Эстетизация философских проблем в литературе приводила к лирической интерпретации буддийской идеи бренности мудзё: (заимствованной из Индии и Китая) в японском духе. В сочинениях эпохи Хэйан она разрабатывалась в элегическом ключе: прекрасное должно быть печальным и мимолетным. Грусть несколько затуманивает и смягчает неизбежную смену времен, правителей, министров, жесткую заданность должностной и родовой иерархии, регламентированную суровым придворным этикетом жизнь.
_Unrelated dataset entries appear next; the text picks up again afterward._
-- ==== Sys2Proof/Machine/Sincos.lean ====
section
/-! DEFINITION. The SINCOS unit of R6 and R13. It is a parameter: any function with SC1–SC5. Here it is a free
function of the argument (`Config.sincosRaw`) on which SC1, SC2, SC3 and SC5 are laid; every function that has these
properties on [0, 2) is this one for some `sincosRaw`, namely itself. The accuracy SC4 depends on the parameter SC_TOL,
which a claim takes as an argument: `SincosWithin` in Sys2Proof/Safety.lean (notes/assumptions/2). -/

namespace Sys2Proof.Machine

/-- SC1: a component is finite and no larger than 1.0 in magnitude. -/
def unitComponent (w : Word) : Flt := clamp (f32 w) (fltLit 1).neg (fltLit 1)

/-- SC3: an argument in [1, 2) stands for the one a turn below it; the subtraction is exact. -/
def wrapTurn (t : Flt) : Flt :=
  if (fltLit 1).le t && t.lt (fltLit 2) then t.sub (fltLit 1) else t

/-- SC2: the exact values at the quarter turns. -/
def quarterTurn (t : Flt) : Option (Flt × Flt) :=
  if t.eqv fltZero then some (fltZero, fltLit 1)
  else if t.eqv (fltQuarters 1) then some (fltLit 1, fltZero)
  else if t.eqv (fltQuarters 2) then some (fltZero, (fltLit 1).neg)
  else if t.eqv (fltQuarters 3) then some ((fltLit 1).neg, fltZero)
  else none

/-- `SINCOS(t)` (R13), t in turns: the pair (s, c) that approximates (sin 2πt, cos 2πt). -/
def sincos (t : Flt) : Flt × Flt :=
  match quarterTurn (wrapTurn t) with
  | some p => p
  | none =>
    let w := Config.sincosRaw (bits (wrapTurn t))
    (unitComponent w.1, unitComponent w.2)

end Sys2Proof.Machine
end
Имперсональная судьба рода, существующая безотносительно личности, требовала, видимо, для адекватного воспроизведения доверительной живой интонации беседы, грусти, смягчающей изначальную суховатость исторического повествования. Круговорот жизни и смерти свершается в О:кагами очень быстро, судьба одного человека видна как на ладони. Человек видится рассказчикам как часть мира, он изображается в окружении других людей и вещей. Взгляд рассказчиков на описываемый мир схож со взглядом средневекового художника — автора иллюстрированных рассказов э-маки моно к роману Гэндзи моногатари (ХІ-ХII вв.); рассказчики словно смотрят сквозь сорванную ветром крышу и видят все — такой тип изображения получил название фукинуки ятай (буквально “сцена с сорванной крышей”).
54
О таком свойстве традиционного мировоззрения японцев писали культурологи: Kato Shuichi. A History of Japanese Literature. Tokyo, 1979; Ясунага Дзюнэн. Дэнсё:-но ронри [Логика традиции]. Токио, 1975.
55
Это наиболее ярко отражающие идею бренности образы японской поэзии, часто встречающиеся, но всегда как бы заново возрожденные.